There is a deep-seated need to right the wrongs of the past, and that’s why women stay in abusive relationships

SELF-ESTEEM

Self-esteem is so often at the heart of unsatisfactory and abusive relationships. “In many cases, early negative experiences in relationships with significant others leads to self-esteem issues,” confirms Mallaby. This makes us vulnerable to future destructive relationships.

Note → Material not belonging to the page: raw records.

-- ==== Sys2Proof/Machine/Answers.lean ====
section
/-! DEFINITION. Answers to requesters: completions at a head, responses to a peer, and the requests a head still has
outstanding for its barriers (R61, R154, R155, R158, R340, R344, R384). -/

namespace Sys2Proof.Machine

/-- Status codes (00_scope.md). -/
abbrev stOk : Status := 0x00
abbrev stAccepted : Status := 0x01
abbrev stBusy : Status := 0x02
abbrev stRange : Status := 0x03
abbrev stDenied : Status := 0x04
abbrev stNoResource : Status := 0x05
abbrev stAborted : Status := 0x06
abbrev stTimeout : Status := 0x07
abbrev stPartial : Status := 0x08
abbrev stLost : Status := 0x09
abbrev stIntegrity : Status := 0x0a
abbrev stState : Status := 0x0b
abbrev stUnsupported : Status := 0x0c

/-- A status as software must take it: a reserved one as UNSUPPORTED (R13). -/
def knownStatus (st : Status) : Status := if st.toNat ≤ 0x0c then st else stUnsupported

/-- The ranks of R158, lowest first: OK, INTEGRITY, TIMEOUT, LOST, ABORTED, STATE. -/
def rankStatus (r : Nat) : Status :=
  match r with
  | 0 => stOk | 1 => stIntegrity | 2 => stTimeout | 3 => stLost | 4 => stAborted | _ => stState

/-- Remove the first element that a test accepts. -/
def removeFirst {α : Type} (p : α → Bool) : List α → List α
  | [] => []
  | x :: t => if p x then t else x :: removeFirst p t

/-- A line of a head lies in a Volatile region at its owner. -/
def State.volatileLine (s : State) (h : Nat) (a : LineAddr) : Bool :=
  match s.lsiOf (lineGsn a) with
  | some i => (s.region (s.seg i).region.toNat).persist == 0
  | none => (s.head h).binds.any (fun b => b.1.toNat == lineGsn a && b.2.2.2)

/-- The stores of a head that its GPF phase 2 still waits for; Volatile ones are excluded (R179). -/
def State.gpfOpen (s : State) (h g : Nat) : List Outst :=
  (s.head h).outs.filter (fun o => o.kind == .store && decide (o.serial < g) && !s.volatileLine h o.line)

/-- The kind of a held request. -/
def HeldReq.kind : HeldReq → ReqKind
  | .read .. => .read
  | .write .. => .store
  | .atomic .. => .atomic

/-- Phase 2 of a head's GPF completes once every store and atomic decoded before it has its point: none outstanding or held at the head,
no peer due, and no line of the head in a merge store that the DTC has not accepted (R134, R179). -/
def State.gpfCheck (s : State) (h : Nat) : State :=
  let x := s.head h
  match x.gpf with
  | none => s
  | some g =>
    if !(s.gpfOpen h g).isEmpty || !x.gpfPeers.isEmpty || s.undrainedOf h || x.held.any (fun e => decide (e.1 < g) && e.2.kind != .read) then s
    else (s.setHead h { x with gpf := none }).emit (.gpfAck ⟨h % 64, Nat.mod_lt _ (by decide)⟩ 2)

/-- Every head's GPF in phase 2 and every peer's GPF marker looks whether it is complete (R179). -/
def State.gpfChecks (s : State) : State :=
  let s := s.each ((s.heads.filter (fun (e : Nat × Head) => e.2.gpf.isSome)).map Prod.fst) State.gpfCheck
  s.each ((s.fxb.marks.filter PeerMark.gpf).map (fun m => m.r.src)) State.closeMarks

/-- A barrier kind holds, and waits for, a request kind (R155). -/
def barrierHolds (kind : BitVec 2) (k : ReqKind) : Bool :=
  match k with
  | .read => kind == 1 || kind == 3
  | .store => kind == 2 || kind == 3
  | .atomic => kind != 0
  | _ => false

/-- Each slice's count of admitted requests: the places of a marker that enters their lanes now. -/
def State.places (s : State) : List Nat := (List.range 8).map (fun n => (s.slice n).serial)

/-- A request of a head has reached its point, or has ended badly with a rank that counts for the barriers behind it; with no
barrier behind it, for the next one (R154, R155, R158, log 66). -/
def State.headDone (s : State) (h : Nat) (tag : BitVec 16) (kind : ReqKind) (rank : Nat) : State :=
  let x := s.head h
  match x.outs.find? (fun o => o.tag == tag && o.kind == kind) with
  | none => s
  | some o =>
    let outs := removeFirst (fun (o : Outst) => o.tag == tag && o.kind == kind) x.outs
    let bars := x.barriers.map (fun (b : Barrier) => if o.serial < b.serial then { b with worst := max b.worst rank } else b)
    let past := if x.barriers.any (fun (b : Barrier) => decide (o.serial < b.serial)) then x.past else max x.past rank
    (s.setHead h { x with outs := outs, barriers := bars, past := past }).gpfCheck h

/-- Register a request of a head as outstanding (R154). -/
def State.headOut (s : State) (h : Nat) (tag : BitVec 16) (kind : ReqKind) (line : LineAddr) : State :=
  let x := s.head h
  s.setHead h { x with serial := x.serial + 1, outs := x.outs ++ [⟨x.serial, tag, kind, line⟩] }

/-- Record the point a deduplicated request has reached (R384). -/
def State.dedupNote (s : State) (dev : Dev) (tag : BitVec 16) (point : BitVec 2) (old : BitVec 128) : State :=
  { s with sve := { s.sve with dedup := s.sve.dedup.map (fun d =>
      if d.dev == dev && d.tag == tag then { d with point := point, old := old } else d) } }

/-- A copied line has reached its point: LINE_ACK for a mirror update; PAGE_ACK once every line of its page has (R379, R387). -/
def State.copyAck (s : State) (dev : Dev) (line : LineAddr) (page : Bool) (status : Status) : State :=
  if !page then s.sendPlain dev 0 0 status 0 (.lineAck line) else
  let p := pageOf line
  match s.sve.copyIn.find? (fun e => e.1 == dev && e.2.1 == p) with
  | none => s
  | some e =>
    let mask := e.2.2 ||| oneBit 64 (lineInPage line)
    let rest := s.sve.copyIn.filter (fun e => !(e.1 == dev && e.2.1 == p))
    if mask = fullMask || status != stOk then
      ({ s with sve := { s.sve with copyIn := rest } }).sendPlain dev 0 0 status 0 (.pageAck (BitVec.ofNat 44 p))
    else { s with sve := { s.sve with copyIn := rest ++ [(dev, p, mask)] } }

/-- A read is answered with a line (R50, R55). -/
def State.answerRead (s : State) (who : Sender) (data : Line) (poison : Bool) : State :=
  match who with
  | .head h tag => (s.emit (.readData h tag data poison)).headDone h.val tag .read 0
  | .peer dev tag epoch => (s.sendRsp dev tag epoch stOk (if poison then 1 else 0) (.rdData data poison)).peerDone dev tag 0
  | _ => s

/-- A store reports a point: 1 lane, 2 released, 3 programmed; `last` when it is its Late point (R61, R340). -/
def State.answerPoint (s : State) (w : Waiting) (point : Nat) (last : Bool) : State :=
  match w.sender with
  | .head h tag =>
    if last then (if w.late then s.emit (.writeDone h tag false) else s).headDone h.val tag .store 0
    else s
  | .peer dev tag epoch =>
    let atomic := s.servedKind dev tag == some .atomic
    if atomic && !(w.late && last) then (if last then s.peerDone dev tag 0 else s) else
    let s := if atomic then s else s.dedupNote dev tag (BitVec.ofNat 2 point) 0
    let s := s.sendRsp dev tag epoch stOk (BitVec.ofNat 16 (point + (if last then 0 else 4))) (.wrStat (BitVec.ofNat 2 point) (!last))
    if last then s.peerDone dev tag 0 else s
  | .copy dev line page => if last then s.copyAck dev line page stOk else s
  | .internal _ => s

/-- A store ends without reaching its point: a Late one completes with an error, a peer is answered with ERR (R61, R133,
R158). -/
def State.answerBad (s : State) (w : Waiting) (rank : Nat) : State :=
  match w.sender with
  | .head h tag => (if w.late then s.emit (.writeDone h tag true) else s).headDone h.val tag .store rank
  | .peer dev tag epoch =>
    (if s.servedKind dev tag == some .atomic && !w.late then s else s.sendRsp dev tag epoch (rankStatus (max 1 rank)) 0 .err).peerDone dev tag
      rank
  | .copy dev line page => s.copyAck dev line page (rankStatus (max 1 rank))
  | .internal _ => s

/-- A store ends without reaching its point but counts as having reached it for the barriers (R158, R296, R302). -/
def State.answerRefused (s : State) (w : Waiting) : State :=
  match w.sender with
  | .head h tag => (if w.late then s.emit (.writeDone h tag true) else s).headDone h.val tag .store 0
  | .peer dev tag epoch =>
    (if s.servedKind dev tag == some .atomic && !w.late then s else s.sendRsp dev tag epoch stAborted 0 .err).peerDone dev tag 0
  | .copy dev line page => s.copyAck dev line page stAborted
  | .internal _ => s

/-- An atomic returns its old value (R65, R136). -/
def State.answerAtomic (s : State) (who : Sender) (old : BitVec 128) (poison : Bool) : State :=
  match who with
  | .head h tag => (s.emit (.atomicData h tag old poison)).headDone h.val tag .atomic 0
  | .peer dev tag epoch =>
    (s.dedupNote dev tag 2 old).sendRsp dev tag epoch (if poison then stIntegrity else stOk) 0 (.atomData old)
  | _ => s

/-- An atomic that has run returns its old value; a peer whose atomic's store part has yet to reach its point is told so by XINFO[2],
and gets WR_STAT or ERR then (R155, R340, log 82). -/
def State.answerOld (s : State) (who : Sender) (old : BitVec 128) (later : Bool) : State :=
  match who with
  | .peer dev tag epoch => (s.dedupNote dev tag 2 old).sendRsp dev tag epoch stOk (if later then 4 else 0) (.atomData old)
  | _ => s.answerAtomic who old false

/-- The waiter of an atomic's store part: a peer is told of its point when it was told to expect it; a head has had its answer. -/
def Waiting.afterAtomic (w : Waiting) (later : Bool) : Waiting :=
  match w.sender with
  | .peer .. => { w with late := later }
  | _ => { w with late := false }

/-- Every waiter of a list reports its Late point. -/
def State.answerAll (s : State) (ws : List Waiting) (point : Nat) : State :=
  s.each ws (fun s w => s.answerPoint w point true)

/-- Every waiter of a list ends badly. -/
def State.badAll (s : State) (ws : List Waiting) (rank : Nat) : State := s.each ws (fun s w => s.answerBad w rank)

end Sys2Proof.Machine
end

Attractive and sporty Mel Harris (31) says, “I learnt a pattern early on, my dad was always very critical and negative, and I grew up believing that I couldn’t do anything right and I wasn’t good enough. I constantly find myself attracted to men who show the same characteristics, and there’s always some sort of problem – he’s either lost his job, or he has a drinking problem or something. I am just not interested in nice guys. On some level I think to myself, he’s broken, so he won’t leave me because I’m the same. It becomes like an addiction. And I do feel that’s all I deserve.”

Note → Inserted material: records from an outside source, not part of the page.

/-- A WSN_RESERVE entry is durable: assignment goes on (R251). -/
def State.wsnDurable (s : State) : State :=
  let top := s.mte.jdur.foldl (fun m (e : Nat × JEntry) => if e.2.type = 0x09 then max m e.2.y.toNat else m) s.mte.durCeiling
  (({ s with mte := { s.mte with durCeiling := top } }).releaseUnmaps).pump

/-- The trim WSN: the lowest capture WSN of the newest images of changed map pages, or of the directory image if lower;
entries below it are stale (R262). -/
def State.trimJournal (s : State) : State :=
  let low := s.mte.captured.foldl (fun m e => min m e.2) s.mte.dirImage
  let t := max s.mte.trim low
  ({ s with mte := { s.mte with trim := t, jdur := s.mte.jdur.filter (fun (e : Nat × JEntry) => decide (t ≤ e.1)) } }).checkJournal

/-- Program a map page image and answer its PPA; the writer waits while no group can start a metadata program (R215, R229, R262, R263). -/
def State.programImage (s : State) (k cap : Nat) : Option Ppa × State :=
  if !s.metaReady s.metaGroup || !s.wsnRoom 15 then (none, { s with mte := { s.mte with ckptWait := true } }) else
  let g := s.metaGroup
  let s := { s with mte := { s.mte with ckptWait := false } }
  let c := State.metaPages 1 s 0x04 cap []
  let pages := c.1.map (fun (p : StripePage) => { p with tag := { p.tag with lmp := BitVec.ofNat 32 k }, lines := mapLines s.mte.map k })
  let id := s.mte.nextStripe
  let s := ((c.2.closeStripe g 3 2 pages 0).2).issueMeta id
  match s.mte.stripes.find? (fun (x : Stripe) => x.id == id && x.issued) with
  | some x => (some (s.placeOf x ((x.pages.map StripePage.die).headD 0)), s.landMeta x)
  | none => (none, s)

/-- Capture a changed map page with its CKPT entry (R262). -/
def State.checkpointPage (s : State) (k : Nat) : State :=
  if k ∉ s.mte.changed then s else
  let cap := s.mte.jTop
  match s.programImage k cap with
  | (none, s) => s
  | (some ppa, s) =>
    let old : Tab MapEntry := s.mte.image.filter (fun e => e.1 / 512 != k)
    let img := (s.mte.map.filter (fun e => e.1 / 512 == k)).foldl (fun (t : Tab MapEntry) e => t.put e.1 e.2) old
    let s := { s with mte := { s.mte with image := img, captured := s.mte.captured.put k cap, changed := removeAll s.mte.changed k } }
    s.journal { type := 0x0a, arg := 0, x := BitVec.ofNat 64 k, y := BitVec.ofNat 64 cap, z := ppa }

/-- Write both on-die tables with their IMAGE entry after a full pass (R262). -/
def State.checkpointImages (s : State) : State :=
  let cap := s.mte.jTop
  let r := s.takeWsn
  let s := { r.2 with mte := { r.2.mte with dirImage := cap, dirOk := true } }
  let s := s.journal { type := 0x0b, arg := 0, x := BitVec.ofNat 64 r.1, y := BitVec.ofNat 64 cap, z := 0 }
  if s.mte.changed.isEmpty then s.trimJournal else s

/-- One step of the checkpoint writer (R262). -/
def State.checkpoint (s : State) (step : CkptStep) : State :=
  match step with
  | .page n => s.checkpointPage n.toNat
  | .images => s.checkpointImages

/-! ### The scraper (R271 to R280, R306, R310) -/

/-- A newer copy of the page is on the medium. -/
def State.outdated (s : State) (k : Nat) (p : Page) : Bool :=
  s.mch.pages.any (fun (e : Nat × Page) => e.1 != k && e.2.whole && !e.2.isParity && e.2.tag.type == p.tag.type && e.2.tag.lmp == p.tag.lmp &&
    (p.tag.type == 4 || e.2.tag.wsn == p.tag.wsn) && newerTag e.2.tag p.tag)

/-- A programmed page is Valid or Retained: a copy that the map or the version index names, a journal page from the trim WSN on, the newest
image of a map page (R256, R262). -/
def State.livePage (s : State) (k : Nat) (p : Page) : Bool :=
  !p.isParity && match p.tag.type.toNat with
    | 1 => (s.entry p.tag.lmp).st == 1 && (s.entry p.tag.lmp).ppa.toNat == k
        || s.mte.index.any (fun e => e.lmp == p.tag.lmp && e.ppa.toNat == k)
    | 3 => p.whole && decide (s.mte.trim ≤ p.tag.wsn) && !s.outdated k p
    | 4 => p.whole && !s.outdated k p
    | _ => false

/-- The pages of a set but its parity pages: PPA and page. -/
def State.setPages (s : State) (r : SetRec) : List (Nat × Page) :=
  s.mch.pages.filter (fun e => !e.2.isParity && decide (e.1 / 1024 * 1024 ∈ r.blocks))

/-- The live pages of a set. -/
def State.setLivePages (s : State) (r : SetRec) : List (Nat × Page) := (s.setPages r).filter (fun e => s.livePage e.1 e.2)

/-- Integer logarithm to base 2. -/
def ilog2 (n : Nat) : Nat := Nat.log2 n

/-- The score of R272. -/
def State.dataScore (s : State) (r : SetRec) : Nat :=
  let valid := (s.setLivePages r).length
  let newest := (s.setPages r).foldl (fun m e => max m e.2.tag.ptime.toNat) 0
  let age := min (2 ^ 20) ((s.opMs - newest) / 1000)
  let ecount := r.blocks.foldl (fun m b => max m (s.block (b / 1024)).erases) 0
  (15360 - valid) * (16 + ilog2 (1 + age)) * (64 - ecount / 2 ^ 18) * 256 / (2 * valid + 64)

/-- The set may be a victim: Full with no page under way, and no source of its relocated pages still waits for its erase (R267, R272). -/
def State.mayVictim (s : State) (id : Nat) (r : SetRec) : Bool :=
  r.st == 3 && !s.setBusyPages id && r.sources.all (fun i => (s.mte.sets.find i).isNone)

/-- Candidate victims of a group. -/
def State.candidates (s : State) (g : Nat) : List (Nat × SetRec) :=
  s.mte.sets.filter (fun e => e.2.group == g && s.mayVictim e.1 e.2)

Essentially, one has to develop a relationship with oneself based on forgiveness, acceptance and nurturing. “Too many young women are incredibly critical of themselves, often going into ‘critical parent’ mode. They don’t believe anyone would want to be with them, and feel they have to put on a facade, afraid that if they show their vulnerability they will once again be rejected. We therefore tolerate abusive behaviour – all too often feeling responsible for or deserving of it. This only leads to a cycle of abuse that further erodes self-worth.

The first step is identifying this cycle and gradually challenging some of these entrenched beliefs of ourselves as ‘unlovable’,” says Mallaby.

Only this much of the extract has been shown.